Chromosomes and causation of human cancer and leukemia. XXXII. Unusual features of Ph1-positive acute myeloblastic leukemia (AML), including a review of the literature

Abstract

Five cases of Ph¹‐positive AML were studied. In all cases a Ph¹‐chromosome was shown with banding techniques to be due to a translocation between chromosomes #9 and #22. Cases 1 and 4 were found to have more than one Ph¹ with evidence of only one Ph¹‐translocation accompanying other chromosome abnormalities.

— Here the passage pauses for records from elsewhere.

/-! ### Encoder steps (42, 44) -/

/-- 45 R355: a field of the encoder output is refused when its bytes or its bits do not fit, else appended.
42 R223, R221: the LZW encoder's byte step: a byte outside the alphabet is refused, a first byte and a known pair
only extend the match, and a new pair emits the matched code at the decoder's width and is learned, or, with a full
dictionary, is followed by the clear code and an empty dictionary.
42 R224: the finish emits the matched code, if there is one, and the end code, and ends the session.
45 R348, R358: FEED of an LZW encoder runs the byte step on its bytes in order and, with COMPLETE = 1, then the finish;
an error of byte j ends it with j bytes consumed, an error of the finish with all of them. -/
def Obligations.LzwEncoderByte : Prop :=
  (∀ (s : State) (v w : Nat), 1 ≤ w → w ≤ 32 → v < 2 ^ w →
    (¬ OutFits s w → outAppendField v w s = .fail s Err.outputFull) ∧
    (OutFits s w → ∃ t, outAppendField v w s = .ok t ∧
      t = { s with mem := t.mem, raced := t.raced, ses := { s.ses with
        outBits := s.ses.outBits + word w, outLen := word (bytesOfBits (s.ses.outBits.toNat + w)) } } ∧
      (∀ a, ¬ InRegion (s.ses.outBase.toNat + s.ses.outBits.toNat / 8)
          (bytesOfBits (s.ses.outBits.toNat + w) - s.ses.outBits.toNat / 8) a → t.memByte a = s.memByte a) ∧
      (s.raced = [] → OutBitsAppended ((List.range w).map fun k => match s.ses.ord with
        | .lsb => v.testBit k
        | .msb => v.testBit (w - 1 - k)) s t))) ∧
  (∀ (s : State) (b : Byte),
    (2 ^ s.ses.lit.toNat ≤ b.toNat → lzwEncByte b s = .fail s Err.literalTooWide) ∧
    (b.toNat < 2 ^ s.ses.lit.toNat →
      (s.le.w = none → lzwEncByte b s = .ok { s with le := { s.le with w := some b.toNat } }) ∧
      ∀ w, s.le.w = some w →
        (∀ code, s.le.find w b = some code → lzwEncByte b s = .ok { s with le := { s.le with w := some code } }) ∧
        (s.le.find w b = none → 1 ≤ s.le.dwidth →
          (¬ OutFits s s.le.dwidth → lzwEncByte b s = .fail s Err.outputFull) ∧
          (∀ t, outAppendField w s.le.dwidth s = .ok t →
            (s.le.size < 4096 → ∃ t', lzwEncByte b s = .ok t' ∧
              t'.ses = t.ses ∧ t'.mem = t.mem ∧ t'.le.w = some b.toNat ∧ t'.le.size = s.le.size + 1 ∧
              t'.le.find w b = some s.le.size ∧ (∀ x y, (x, y) ≠ (w, b) → t'.le.find x y = s.le.find x y) ∧
              t'.le.dprev = true ∧ t'.le.dwidth = s.nextCodeWidth ∧
              t'.le.dsize = if s.le.dprev = true then s.le.dsize + 1 else s.le.dsize) ∧
            (4096 ≤ s.le.size →
              (¬ OutFits t s.nextCodeWidth → ∃ t', lzwEncByte b s = .fail t' Err.outputFull ∧
                t'.ses = t.ses ∧ t'.mem = t.mem) ∧
              ∀ t2, outAppendField (2 ^ s.ses.lit.toNat) s.nextCodeWidth t = .ok t2 → ∃ t', lzwEncByte b s = .ok t' ∧
                t'.ses = t2.ses ∧ t'.mem = t2.mem ∧
                t'.le = { map := [], size := 2 ^ s.ses.lit.toNat + 2, w := some b.toNat,
                          dsize := 2 ^ s.ses.lit.toNat + 2, dwidth := s.ses.lit.toNat + 1, dprev := false }))))) ∧
  (∀ (s : State) (complete : Bool), s.raced = [] → RegionsOk s → FeedAccepted s → s.ses.sstate = .active →
    s.ses.mode = .lzwEnc → ∃ r, LzwSteps 0 ((List.range s.arg1).map fun j => s.hostByte (s.arg0 + j)) (startCommand s) r ∧
      (∀ u e j, r = .raised u e j → Completes (.feed complete) s (FeedFailed e j u)) ∧
      ∀ u j, r = .stopped u j → j = s.arg1 ∧
        (complete = false → Completes (.feed complete) s (FeedEnded s.arg1 u.ses.bitpos u)) ∧
        (complete = true →
          (∀ v, lzwEncFinish u = .ok v → Completes (.feed complete) s (FeedEnded s.arg1 v.ses.bitpos v)) ∧
          (∀ v e, lzwEncFinish u = .fail v e → Completes (.feed complete) s (FeedFailed e s.arg1 v)))) ∧
  ∀ s : State, 1 ≤ s.le.dwidth →
    (¬ OutFits s s.le.dwidth → lzwEncFinish s = .fail s Err.outputFull) ∧
    (s.le.w = none → ∀ t, outAppendField (2 ^ s.ses.lit.toNat + 1) s.le.dwidth s = .ok t →
      ∃ t', lzwEncFinish s = .ok t' ∧ t'.ses = { t.ses with sstate := .done } ∧ t'.mem = t.mem) ∧
    ∀ w t, s.le.w = some w → outAppendField w s.le.dwidth s = .ok t →
      (¬ OutFits t s.nextCodeWidth → ∃ t', lzwEncFinish s = .fail t' Err.outputFull ∧
        t'.ses = t.ses ∧ t'.mem = t.mem) ∧
      ∀ t2, outAppendField (2 ^ s.ses.lit.toNat + 1) s.nextCodeWidth t = .ok t2 →
        ∃ t', lzwEncFinish s = .ok t' ∧ t'.ses = { t2.ses with sstate := .done } ∧ t'.mem = t2.mem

Two cases represented an unusual pattern of appearance and disappearance of the Ph¹‐positive clone during their clinical courses: Case #2 was originally Ph¹‐positive (46,XY,Ph¹) but two months before his expiration, the Ph¹‐positive clone was completely replaced by a newly developed Ph¹‐negative clone with an abnormal chromosome #21 (46,XY,21q+), whereas case #3, primarily Ph¹‐negative, developed a Ph¹‐positive clone among the previously karyotypically normal cells one month before death. The Ph¹‐positive AML cases presented have been discussed in relation to: 1) the genesis and significance of the Ph¹‐positive clone, 2) differentiation from the blastic phase of CML and 3) the general experience with Ph¹‐positive acute non‐lymphocytic leukemia (ANLL), the world literature of which have been tabulated.